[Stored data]
-- ==== Sys2Proof/Decode.lean ====
section
/-! DEFINITION. The decoder, total on any 32-bit word, and the encoder, both written from the encoding tables of
02_encoding (R31, R48, R53 to R69). The decoder answers the opcode-table row whose fixed bits the word has; operand
classes (R49) and the registers that a thread owns (R44) are WellFormed's. -/
namespace Sys2Proof

/-- Why a word is no instruction: an unassigned fn or op code, a reserved major, or a nonzero must-be-zero field (R8). -/
inductive Reject where
  | code | major | field
  deriving DecidableEq, Repr

/-- The C and S bits of a word (R31). -/
def csOf (w : W32) : CS := ⟨w.getLsbD 31, w.getLsbD 30⟩
/-- MAJ, bits 29:24 (R31). -/
def majOf (w : W32) : Fld := w.extractLsb' 24 6
/-- Bits 23:18: the d field of RRR, the a field of ENG (R48). -/
def fldD (w : W32) : Fld := w.extractLsb' 18 6
/-- Bits 17:12. -/
def fldA (w : W32) : Fld := w.extractLsb' 12 6
/-- Bits 11:6. -/
def fldB (w : W32) : Fld := w.extractLsb' 6 6
/-- Bits 5:0: fn, or the c field of RRRR. -/
def fldF (w : W32) : Fld := w.extractLsb' 0 6

/-- Major 0x00 (R53). -/
noncomputable def decodeCtl (cs : CS) (d a b f : Fld) : Except Reject Instr :=
  match (f).toNat with
  | 0 => if d = 0 ∧ a = 0 ∧ b = 0 then .ok (.nop cs) else .error .field
  | 1 => if d = 0 ∧ a = 0 then .ok (.brk cs b) else .error .field
  | 2 => if d = 0 ∧ a = 0 ∧ b = 0 then .ok (.exit cs) else .error .field
  | 3 => if d = 0 ∧ a = 0 ∧ b = 0 then .ok (.yld cs) else .error .field
  | 4 => if d = 0 ∧ a = 0 ∧ b = 0 then .ok (.sys cs) else .error .field
  | 5 => if d = 0 ∧ a = 0 ∧ b = 0 then .ok (.sigret cs) else .error .field
  | 6 => if a = 0 then .ok (.rds cs d b) else .error .field
  | 7 => if d = 0 then .ok (.wrs cs a b) else .error .field
  | 8 => if d = 0 ∧ a = 0 ∧ b = 0 then .ok (.iret cs) else .error .field
  | _ => .error .code

/-- Major 0x01 (R53). -/
noncomputable def decodeBr (cs : CS) (d a b f : Fld) : Except Reject Instr :=
  .ok (.br cs (d.extractLsb' 5 1) (d.extractLsb' 2 3) (d.extractLsb' 0 2 ++ a ++ b ++ f))

/-- Major 0x02 (R53). -/
noncomputable def decodeJmp (cs : CS) (d a b f : Fld) : Except Reject Instr :=
  .ok (.jmp cs (d ++ a ++ b ++ f))

/-- Major 0x03 (R53). -/
noncomputable def decodeCall (cs : CS) (d a b f : Fld) : Except Reject Instr :=
  .ok (.call cs (d ++ a ++ b ++ f))

/-- Major 0x04 (R53). -/
noncomputable def decodeJx (cs : CS) (d a b f : Fld) : Except Reject Instr :=
  match (f).toNat with
  | 0 => if d = 0 ∧ b = 0 then .ok (.jmpi cs a) else .error .field
  | 1 => if d = 0 ∧ b = 0 then .ok (.calli cs a) else .error .field
  | 2 => if d = 0 ∧ a = 0 ∧ b = 0 then .ok (.ret cs) else .error .field
  | _ => .error .code

/-- Major 0x05 (R53). -/
noncomputable def decodeGrp (cs : CS) (d a b f : Fld) : Except Reject Instr :=
  match (f).toNat with
  | 0 => if d = 0 ∧ b = 0 then .ok (.reconv cs a) else .error .field
  | 1 => if d.extractLsb' 3 3 = 0 ∧ a.extractLsb' 3 3 = 0 then .ok (.pollOr cs (d.extractLsb' 0 3) (a.extractLsb' 0 3) b) else .error .field
  | 2 => if d.extractLsb' 3 3 = 0 ∧ a.extractLsb' 3 3 = 0 then .ok (.pollAnd cs (d.extractLsb' 0 3) (a.extractLsb' 0 3) b) else .error .field
  | 3 => if d.extractLsb' 3 3 = 0 ∧ a.extractLsb' 3 3 = 0 then .ok (.pollSame cs (d.extractLsb' 0 3) (a.extractLsb' 0 3) b) else .error .field
  | 4 => if a.extractLsb' 3 3 = 0 then .ok (.gmask cs d (a.extractLsb' 0 3) b) else .error .field
  | 8 => .ok (.xchAt cs d a b)
  | 9 => .ok (.xchBack cs d a b)
  | 10 => .ok (.xchFwd cs d a b)
  | 11 => .ok (.xchFlip cs d a b)
  | 16 => .ok (.redAddI32 cs d a b)
  | 17 => .ok (.redAddI64 cs d a b)
  | 18 => .ok (.redMinI32 cs d a b)
  | 19 => .ok (.redMinN32 cs d a b)
  | 20 => .ok (.redMaxI32 cs d a b)
  | 21 => .ok (.redMaxN32 cs d a b)
  | 22 => .ok (.redMinI64 cs d a b)
  | 23 => .ok (.redMinN64 cs d a b)
  | 24 => .ok (.redMaxI64 cs d a b)
  | 25 => .ok (.redMaxN64 cs d a b)
  | 26 => .ok (.redAddF32 cs d a b)
  | 27 => .ok (.redMinF32 cs d a b)
  | 28 => .ok (.redMaxF32 cs d a b)
  | 29 => .ok (.redAddF64 cs d a b)
  | 30 => .ok (.redMinF64 cs d a b)
  | 31 => .ok (.redMaxF64 cs d a b)
  | 32 => .ok (.scanAddI32 cs d a b)
  | 33 => .ok (.scanAddI64 cs d a b)
  | 34 => .ok (.scanAddF32 cs d a b)
  | 35 => .ok (.scanAddF64 cs d a b)
  | 40 => .ok (.vmrgLoN64 cs d a b)
  | 41 => .ok (.vmrgHiN64 cs d a b)
  | 42 => .ok (.vmrgLoI64 cs d a b)
  | 43 => .ok (.vmrgHiI64 cs d a b)
  | 44 => .ok (.bsortN64 cs d a b)
  | 45 => .ok (.bsortI64 cs d a b)
  | 46 => .ok (.rankN64 cs d a b)
  | 47 => .ok (.rankI64 cs d a b)
  | _ => .error .code
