/-- The field values that a form allows, beyond its register classes (R58, R60, R62, R64, R69 and the form tables). -/
def rangeOk : Instr → Bool
  | .nop _ => true
  | .brk _ _ => true
  | .exit _ => true
  | .yld _ => true
  | .sys _ => true
  | .sigret _ => true
  | .rds _ _ k => selAssigned k
  | .wrs _ _ k => selAssigned k && selWritable k
  | .iret _ => true
  | .br _ _ _ _ => true
  | .jmp _ _ => true
  | .call _ _ => true
  | .jmpi _ _ => true
  | .calli _ _ => true
  | .ret _ => true
  | .reconv _ _ => true
  | .pollOr _ _ _ _ => true
  | .pollAnd _ _ _ _ => true
  | .pollSame _ _ _ _ => true
  | .gmask _ _ _ _ => true
  | .xchAt _ _ _ _ => true
  | .xchBack _ _ _ _ => true
  | .xchFwd _ _ _ _ => true
  | .xchFlip _ _ _ _ => true
  | .redAddI32 _ _ _ _ => true
  | .redAddI64 _ _ _ _ => true
  | .redMinI32 _ _ _ _ => true
  | .redMinN32 _ _ _ _ => true
  | .redMaxI32 _ _ _ _ => true
  | .redMaxN32 _ _ _ _ => true
  | .redMinI64 _ _ _ _ => true
  | .redMinN64 _ _ _ _ => true
  | .redMaxI64 _ _ _ _ => true
  | .redMaxN64 _ _ _ _ => true
  | .redAddF32 _ _ _ _ => true
  | .redMinF32 _ _ _ _ => true
  | .redMaxF32 _ _ _ _ => true
  | .redAddF64 _ _ _ _ => true
  | .redMinF64 _ _ _ _ => true
  | .redMaxF64 _ _ _ _ => true
  | .scanAddI32 _ _ _ _ => true
  | .scanAddI64 _ _ _ _ => true
  | .scanAddF32 _ _ _ _ => true
  | .scanAddF64 _ _ _ _ => true
  | .vmrgLoN64 _ _ _ _ => true
  | .vmrgHiN64 _ _ _ _ => true
  | .vmrgLoI64 _ _ _ _ => true
  | .vmrgHiI64 _ _ _ _ => true
  | .bsortN64 _ _ _ _ => true
  | .bsortI64 _ _ _ _ => true
  | .rankN64 _ _ _ _ => true
  | .rankI64 _ _ _ _ => true
  | .imx _ _ => true
  | .movi _ _ _ => true
  | .add _ _ _ _ => true
  | .sub _ _ _ _ => true
  | .mul _ _ _ _ => true
  | .mulhI32 _ _ _ _ => true
  | .mulhN32 _ _ _ _ => true
  | .addSatI32 _ _ _ _ => true
  | .addSatN32 _ _ _ _ => true
  | .subSatI32 _ _ _ _ => true
  | .subSatN32 _ _ _ _ => true
  | .minI32 _ _ _ _ => true
  | .minN32 _ _ _ _ => true
  | .maxI32 _ _ _ _ => true
  | .maxN32 _ _ _ _ => true
  | .abs _ _ _ => true
  | .neg _ _ _ => true
  | .and _ _ _ _ => true
  | .or _ _ _ _ => true
  | .xor _ _ _ _ => true
  | .andn _ _ _ _ => true
  | .not _ _ _ => true
  | .shl _ _ _ _ => true
  | .shr _ _ _ _ => true
  | .sar _ _ _ _ => true
  | .rotl _ _ _ _ => true
  | .rotr _ _ _ _ => true
  | .bcnt _ _ _ => true
  | .lzc _ _ _ => true
  | .tzc _ _ _ => true
  | .bitrev _ _ _ => true
  | .byterev _ _ _ => true
  | .saddX2 _ _ _ _ => true
  | .saddX4 _ _ _ _ => true
  | .saddX8 _ _ _ _ => true
  | .saddX16 _ _ _ _ => true
  | .mov _ _ _ => true
  | .addi _ _ _ _ => true
  | .andi _ _ _ _ => true
  | .ori _ _ _ _ => true
  | .xori _ _ _ _ => true
  | .shli _ _ _ i => decide (i.toNat < 32)
  | .shri _ _ _ i => decide (i.toNat < 32)
  | .sari _ _ _ i => decide (i.toNat < 32)
  | .muli _ _ _ _ => true
  | .cmpEqI32 _ _ _ _ => true
  | .cmpNeI32 _ _ _ _ => true
  | .cmpLtI32 _ _ _ _ => true
  | .cmpLeI32 _ _ _ _ => true
  | .cmpGtI32 _ _ _ _ => true
  | .cmpGeI32 _ _ _ _ => true
  | .cmpLtN32 _ _ _ _ => true
  | .cmpLeN32 _ _ _ _ => true
  | .cmpGtN32 _ _ _ _ => true
  | .cmpGeN32 _ _ _ _ => true
  | .muladd _ _ _ _ _ => true
  | .addI64 _ _ _ _ => true
  | .subI64 _ _ _ _ => true
  | .mulI64 _ _ _ _ => true
  | .mulhI64 _ _ _ _ => true
  | .mulhN64 _ _ _ _ => true
  | .addSatI64 _ _ _ _ => true
  | .addSatN64 _ _ _ _ => true
  | .subSatI64 _ _ _ _ => true
  | .subSatN64 _ _ _ _ => true
  | .minI64 _ _ _ _ => true
  | .minN64 _ _ _ _ => true
  | .maxI64 _ _ _ _ => true
  | .maxN64 _ _ _ _ => true
  | .absI64 _ _ _ => true
  | .negI64 _ _ _ => true
  | .andI64 _ _ _ _ => true
  | .orI64 _ _ _ _ => true
  | .xorI64 _ _ _ _ => true
  | .andnI64 _ _ _ _ => true
  | .notI64 _ _ _ => true
  | .shlI64 _ _ _ _ => true
  | .shrI64 _ _ _ _ => true
  | .sarI64 _ _ _ _ => true
  | .rotlI64 _ _ _ _ => true
  | .rotrI64 _ _ _ _ => true
  | .bcntI64 _ _ _ => true
  | .lzcI64 _ _ _ => true
  | .tzcI64 _ _ _ => true
  | .bitrevI64 _ _ _ => true
  | .byterevI64 _ _ _ => true
  | .saddX2I64 _ _ _ _ => true
  | .saddX4I64 _ _ _ _ => true
  | .saddX8I64 _ _ _ _ => true
  | .saddX16I64 _ _ _ _ => true
  | .movI64 _ _ _ => true
  | .addwI32 _ _ _ _ => true
  | .addwN32 _ _ _ _ => true
  | .mulxI32 _ _ _ _ => true
  | .mulxN32 _ _ _ _ => true
  | .cmpEqI64 _ _ _ _ => true
  | .cmpNeI64 _ _ _ _ => true
  | .cmpLtI64 _ _ _ _ => true
  | .cmpLeI64 _ _ _ _ => true
  | .cmpGtI64 _ _ _ _ => true
  | .cmpGeI64 _ _ _ _ => true
  | .cmpLtN64 _ _ _ _ => true
  | .cmpLeN64 _ _ _ _ => true
  | .cmpGtN64 _ _ _ _ => true
  | .cmpGeN64 _ _ _ _ => true
  | .fextN32 _ _ _ _ => true
  | .fextI32 _ _ _ _ => true
  | .fins _ _ _ _ => true
  | .bpick _ _ _ _ => true
  | .bfn3 _ _ _ _ => true
  | .sel _ _ _ _ _ _ => true
  | .selI64 _ _ _ _ _ _ => true
  | .addF32 _ _ _ _ => true
  | .subF32 _ _ _ _ => true
  | .mulF32 _ _ _ _ => true
  | .minF32 _ _ _ _ => true
  | .maxF32 _ _ _ _ => true
  | .absF32 _ _ _ => true
  | .negF32 _ _ _ => true
  | .cpsgnF32 _ _ _ _ => true
  | .fmaF32 _ _ _ _ _ => true
  | .addF64 _ _ _ _ => true
  | .subF64 _ _ _ _ => true
  | .mulF64 _ _ _ _ => true
  | .minF64 _ _ _ _ => true
  | .maxF64 _ _ _ _ => true
  | .absF64 _ _ _ => true
  | .negF64 _ _ _ => true
  | .cpsgnF64 _ _ _ _ => true
  | .fmaF64 _ _ _ _ _ => true
  | .addF16x2 _ _ _ _ => true
  | .subF16x2 _ _ _ _ => true
  | .mulF16x2 _ _ _ _ => true
  | .minF16x2 _ _ _ _ => true
  | .maxF16x2 _ _ _ _ => true
  | .absF16x2 _ _ _ => true
  | .negF16x2 _ _ _ => true
  | .addBf16x2 _ _ _ _ => true
  | .subBf16x2 _ _ _ _ => true
  | .mulBf16x2 _ _ _ _ => true
  | .minBf16x2 _ _ _ _ => true
  | .maxBf16x2 _ _ _ _ => true
  | .absBf16x2 _ _ _ => true
  | .negBf16x2 _ _ _ => true
  | .fmaF16x2 _ _ _ _ _ => true
  | .fmaBf16x2 _ _ _ _ _ => true
  | .fcmpF32 _ _ _ _ x => x < 8
  | .fcmpF64 _ _ _ _ x => x < 8
  | .frcpF32 _ _ _ => true
  | .frsqF32 _ _ _ => true
  | .exp2F32 _ _ _ => true
  | .log2F32 _ _ _ => true
  | .sinF32 _ _ _ => true
  | .cosF32 _ _ _ => true
  | .tanhF32 _ _ _ => true
  | .frcpF64 _ _ _ => true
  | .frsqF64 _ _ _ => true
  | .fdivfixF32 _ _ _ _ => true
  | .fsqrtfixF32 _ _ _ => true
  | .fclassF32 _ _ _ => true
  | .frndF32 _ _ _ k => k < 6
  | .fscaleF32 _ _ _ _ => true
  | .fexpoF32 _ _ _ => true
  | .fdivfixF64 _ _ _ _ => true
  | .fsqrtfixF64 _ _ _ => true
  | .fclassF64 _ _ _ => true
  | .frndF64 _ _ _ k => k < 6
  | .fscaleF64 _ _ _ _ => true
  | .fexpoF64 _ _ _ => true
  | .cvtF32F64 _ _ _ m => m < 6
  | .cvtF64F32 _ _ _ m => m < 6
  | .cvtF16F32 _ _ _ m => m < 6
  | .cvtF32F16 _ _ _ m => m < 6
  | .cvtBf16F32 _ _ _ m => m < 6
  | .cvtF32Bf16 _ _ _ m => m < 6
  | .cvtF16x2F32 _ _ _ m => m < 6
  | .cvtBf16x2F32 _ _ _ m => m < 6
  | .cvtF32I32 _ _ _ m => m < 6
  | .cvtF32N32 _ _ _ m => m < 6
  | .cvtI32F32 _ _ _ m => m < 6
  | .cvtN32F32 _ _ _ m => m < 6
  | .cvtF64I64 _ _ _ m => m < 6
  | .cvtF64N64 _ _ _ m => m < 6
  | .cvtI64F64 _ _ _ m => m < 6
  | .cvtN64F64 _ _ _ m => m < 6
  | .cvtF64I32 _ _ _ m => m < 6
  | .cvtF64N32 _ _ _ m => m < 6
  | .cvtI32F64 _ _ _ m => m < 6
  | .cvtN32F64 _ _ _ m => m < 6
  | .cvtF32I64 _ _ _ m => m < 6
  | .cvtF32N64 _ _ _ m => m < 6
  | .cvtI64F32 _ _ _ m => m < 6
  | .cvtN64F32 _ _ _ m => m < 6
  | .cvtI64I32 _ _ _ m => m < 6
  | .cvtN64N32 _ _ _ m => m < 6
  | .cvtSatI32I64 _ _ _ m => m < 6
  | .cvtSatN32N64 _ _ _ m => m < 6
  | .cvtF64Td8 _ _ _ m => m < 6
  | .cvtTd8F64 _ _ _ _ m => m < 6
  | .cvtF32Td8 _ _ _ m => m < 6
  | .cvtTd8F32 _ _ _ _ m => m < 6
  | .npk _ _ _ _ _ => true
  | .npkSat _ _ _ _ _ => true
  | .nupk _ _ _ _ _ => true
  | .nscl _ _ _ _ => true
  | .ld _ _ _ _ z _ o => z < 6 && o < 3
  | .st _ _ _ _ z _ o => z < 6 && o < 3
  | .ldg _ _ _ _ z _ o => z < 6 && o < 3
  | .stg _ _ _ _ z _ o => z < 6 && o < 3
  | .atomAddN32 _ _ _ _ _ => true
  | .atomAndB32 _ _ _ _ _ => true
  | .atomOrB32 _ _ _ _ _ => true
  | .atomXorB32 _ _ _ _ _ => true
  | .atomMinI32 _ _ _ _ _ => true
  | .atomMaxI32 _ _ _ _ _ => true
  | .atomMinN32 _ _ _ _ _ => true
  | .atomMaxN32 _ _ _ _ _ => true
  | .atomAddN64 _ _ _ _ _ => true
  | .atomAndB64 _ _ _ _ _ => true
  | .atomOrB64 _ _ _ _ _ => true
  | .atomXorB64 _ _ _ _ _ => true
  | .atomMinI64 _ _ _ _ _ => true
  | .atomMaxI64 _ _ _ _ _ => true
  | .atomMinN64 _ _ _ _ _ => true
  | .atomMaxN64 _ _ _ _ _ => true
  | .atomXchgB32 _ _ _ _ _ => true
  | .atomCasB32 _ _ _ _ _ => true
  | .atomXchgB64 _ _ _ _ _ => true
  | .atomCasB64 _ _ _ _ _ => true
  | .atomAddF32 _ _ _ _ _ => true
  | .atomMinF32 _ _ _ _ _ => true
  | .atomMaxF32 _ _ _ _ _ => true
  | .atomAddF64 _ _ _ _ _ => true
  | .atomMinF64 _ _ _ _ _ => true
  | .atomMaxF64 _ _ _ _ _ => true
  | .atomAddF16x2 _ _ _ _ _ => true
  | .atomAddBf16x2 _ _ _ _ _ => true
  | .fence _ => true
  | .mwaitB32 _ _ _ _ => true
  | .mwaitB64 _ _ _ _ => true
  | .mwsub _ _ _ _ => true
  | .mwend _ _ => true
  | .mwseq _ _ _ => true
  | .mwsync _ _ _ => true
  | .pfch _ _ _ => true
  | .tlook _ _ _ => true
  | .tset _ _ _ => true
  | .tclr _ _ => true
  | .hsel _ _ _ => true
  | .hget _ _ _ k => k < 3
  | .hnew _ _ _ => true
  | .hrev _ _ => true
  | .barInit _ _ _ => true
  | .barChk _ _ _ => true
  | .barOwe _ _ _ _ => true
  | .barWait _ _ _ => true
  | .barTry _ _ _ _ => true
  | .sinit _ _ _ => true
  | .spush _ _ _ _ => true
  | .spop _ _ _ => true
  | .sallow _ _ _ => true
  | .spushTry _ _ _ _ => true
  | .spopTry _ _ _ => true
  | .smInit _ k _ => k < 16
  | .smRd _ _ k => k < 16
  | .tgate _ k _ => k < 8
  | .twait _ _ k => k < 8
  | .cpy _ _ _ _ => true
  | .cpyAt _ _ _ _ => true
  | .cpm _ _ _ _ => true
  | .drn _ _ _ _ => true
  | .bld _ _ _ => true
  | .gath _ _ _ => true
  | .chain _ _ _ => true
  | .waitc _ _ _ => true
  | .collBcast _ _ _ _ _ => true
  | .collRedAddF32 _ _ _ _ _ => true
  | .collRedAddF64 _ _ _ _ _ => true
  | .collRedAddI32 _ _ _ _ _ => true
  | .collRedAddI64 _ _ _ _ _ => true
  | .collRedMinF32 _ _ _ _ _ => true
  | .collRedMaxF32 _ _ _ _ _ => true
  | .collRedMinF64 _ _ _ _ _ => true
  | .collRedMaxF64 _ _ _ _ _ => true
  | .collRedMinI64 _ _ _ _ _ => true
  | .collRedMaxI64 _ _ _ _ _ => true
  | .collRedMinN64 _ _ _ _ _ => true
  | .collRedMaxN64 _ _ _ _ _ => true
  | .mmaPt _ _ m _ _ y _ => m < 3 && y < 2
  | .mmaMinp _ _ m _ _ y _ => m < 3 && y < 2
  | .mmaMaxp _ _ m _ _ y _ => m < 3 && y < 2
  | .mmaMaxt _ _ m _ _ y _ => m < 3 && y < 2
  | .mmaOrand _ _ m _ _ y _ => m < 3 && y < 2
  | .mmz _ _ _ _ => true
  | .mmcvt _ _ _ _ => true
  | .mst _ _ _ => true
  | .tstamp _ _ => true
  | .tret _ _ _ => true
  | .osend _ _ _ _ => true
  | .orecv _ _ _ k => k < 16
  | .rput _ _ _ => true
  | .rget _ _ _ => true
  | .ratm _ _ _ k => k < 8
  | .wmrd _ _ k => k < 26
  | .orecvTry _ _ _ k => k < 16
  | .cont _ _ _ => true
  | .lnch _ _ _ => true
  | .qput _ _ _ _ => true
  | .repl _ _ _ => true
  | .sigdl _ _ _ _ => true
  | .penx _ _ _ => true
  | .swp _ _ _ _ => true
  | .kill _ _ _ _ => true
  | .kterm _ _ _ _ => true
  | .tlbinv _ _ _ _ => true
  | .sdn _ _ _ _ => true
  | .pin _ _ _ k => k < 3
  | .unpin _ _ _ k => k < 3
  | .migr _ _ _ k => k < 4
  | .fqpop _ _ => true
  | .fqpopTry _ _ => true
  | .fqdone _ _ _ k => k < 4
  | .step _ _ _ => true
  | .snap _ _ _ => true
  | .ckpt _ _ _ _ => true
  | .variableResultReturn _ _ _ => true
  | .instanceComplete _ => true
  | .replayEntryFreed _ => true
  | .homeRead _ => true
  | .homeWiLoad _ => true
  | .homeOwnRequest _ => true
  | .homeWriteThrough _ => true
  | .requestRetry _ => true
  | .l1Evict _ _ => true
  | .ownerWriteback _ _ => true
  | .recallTaken _ _ => true
  | .recallResponse _ _ => true
  | .invalidate _ _ => true
  | .invalidationAck _ _ => true
  | .hostCxlMemRead _ => true
  | .hostCxlMemWrite _ _ => true
  | .serviceDieAccess _ _ => true
  | .hostSnoop _ => true
  | .proxyHostResponse _ _ => true
  | .atomicService _ => true
  | .mirrorUpdate _ _ => true
  | .mirrorSnapshotApplied _ _ => true
  | .podRemoteAccess _ => true
  | .podStoreAck _ => true
  | .remoteErrorResponse _ => true
  | .firstTouchServed _ => true
  | .ftuRingWrite _ _ _ _ => true
  | .promote _ => true
  | .evict _ => true
  | .migrationCopyDone _ => true
  | .l2PinTimeout _ => true
  | .sdnComplete _ => true
  | .bounceStallEnd _ => true
  | .barrierSectorCredit _ _ => true
  | .gateFire _ _ => true
  | .engineTake _ => true
  | .engineWriteBurst _ _ => true
  | .engineFault _ _ => true
  | .engineDone _ => true
  | .cpyAtStart _ => true
  | .cpmFillDone _ => true
  | .chainRecordRead _ _ => true
  | .chainRecordComplete _ _ => true
  | .collDeliveryDone _ => true
  | .mmaReachArray _ => true
  | .mmaComputeDone _ => true
  | .tretRecordWrite _ => true
  | .submissionWindowWrite _ _ _ _ => true
  | .dispatcherIntake _ _ => true
  | .kernelDispatch _ _ => true
  | .herdPlace _ => true
  | .d0Placement _ _ => true
  | .preempt _ => true
  | .quantumExpiry _ _ _ => true
  | .herdRetire _ _ _ => true
  | .gathererBatchLaunch _ _ _ => true
  | .gathererFlushTimeout _ _ _ => true
  | .issuePromotion _ _ => true
  | .d0Overrun _ _ => true
  | .budgetExceeded _ _ _ => true
  | .scWrite _ _ => true
  | .ctxCreate => true
  | .ctxRelease => true
  | .penSwitch _ => true
  | .penIdleSwitch _ => true
  | .swapSaveDone _ _ _ => true
  | .swapLoadDone _ _ _ => true
  | .shepherdEntryTake _ => true
  | .syscallForward _ => true
  | .syscallReply _ _ _ => true
  | .syscallTimeout _ => true
  | .serviceCoreWatchdog => true
  | .killComplete _ => true
  | .ktermComplete _ _ => true
  | .hostLinkTrained => true
  | .hostLinkDown => true
  | .portDisable _ => true
  | .portEnable _ => true
  | .portTrained _ => true
  | .portTrainingFailed _ => true
  | .flitReceive _ _ => true
  | .flitError _ => true
  | .replayAccepted _ => true
  | .replayFailed _ => true
  | .beaconSend _ => true
  | .beaconReceive _ _ _ => true
  | .ordPacketReceive _ _ => true
  | .ordRelease => true
  | .ordStallDeclared _ => true
  | .stallNotice _ _ => true
  | .endMarker _ => true
  | .routeTrigger => true
  | .routeInstall => true
  | .ordAckSend _ => true
  | .ordAck _ _ => true
  | .ocTokenRefill _ => true
  | .ptimeDelayMeasure _ _ _ _ => true
  | .ptimeHorizon => true
  | .ualinkRequest _ _ _ => true
  | .checkpointAuto _ => true
  | .snapshotTimeTrigger => true
  | .tgWrite _ _ => true
  | .tgFullClear => true
  | .snapshotIndexWrite _ => true
  | .coldReset _ => true
  | .recoveryImageWrite _ => true
  | .warmReset _ => true
  | .spdmGetMeasurements _ => true
  | .powerCap _ => true
  | .thermalThrottle _ => true
  | .thermalTrip _ => true
  | .thermalTripEnd _ => true
  | .pwWrite _ => true
  | .eventRingDrain => true
  | .evHeadWrite _ => true
  | .evLostClear _ => true
  | .coreGateWrite _ _ => true
  | .registerWrite _ _ => true
  | .illegalInstruction _ => true
  | .syscallReceiptAck _ => true
  | .nvmeStagingWrite _ _ => true
  | .precisionTimeMeasurement _ => true
  | .proxyLineEvict _ => true
  | .issueWithholdEnd _ _ => true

### Task description
Return, word for word, the lines of the data above from the line with "then .ok (.pollSame" through the line with "(.bsortI64 cs d a b)", inclusive.

### Reply to the exercise
  | 3 => if d.extractLsb' 3 3 = 0 ∧ a.extractLsb' 3 3 = 0 then .ok (.pollSame cs (d.extractLsb' 0 3) (a.extractLsb' 0 3) b) else .error .field
  | 4 => if a.extractLsb' 3 3 = 0 then .ok (.gmask cs d (a.extractLsb' 0 3) b) else .error .field
  | 8 => .ok (.xchAt cs d a b)
  | 9 => .ok (.xchBack cs d a b)
  | 10 => .ok (.xchFwd cs d a b)
  | 11 => .ok (.xchFlip cs d a b)
  | 16 => .ok (.redAddI32 cs d a b)
  | 17 => .ok (.redAddI64 cs d a b)
  | 18 => .ok (.redMinI32 cs d a b)
  | 19 => .ok (.redMinN32 cs d a b)
  | 20 => .ok (.redMaxI32 cs d a b)
  | 21 => .ok (.redMaxN32 cs d a b)
  | 22 => .ok (.redMinI64 cs d a b)
  | 23 => .ok (.redMinN64 cs d a b)
  | 24 => .ok (.redMaxI64 cs d a b)
  | 25 => .ok (.redMaxN64 cs d a b)
  | 26 => .ok (.redAddF32 cs d a b)
  | 27 => .ok (.redMinF32 cs d a b)
  | 28 => .ok (.redMaxF32 cs d a b)
  | 29 => .ok (.redAddF64 cs d a b)
  | 30 => .ok (.redMinF64 cs d a b)
  | 31 => .ok (.redMaxF64 cs d a b)
  | 32 => .ok (.scanAddI32 cs d a b)
  | 33 => .ok (.scanAddI64 cs d a b)
  | 34 => .ok (.scanAddF32 cs d a b)
  | 35 => .ok (.scanAddF64 cs d a b)
  | 40 => .ok (.vmrgLoN64 cs d a b)
  | 41 => .ok (.vmrgHiN64 cs d a b)
  | 42 => .ok (.vmrgLoI64 cs d a b)
  | 43 => .ok (.vmrgHiI64 cs d a b)
  | 44 => .ok (.bsortN64 cs d a b)
  | 45 => .ok (.bsortI64 cs d a b)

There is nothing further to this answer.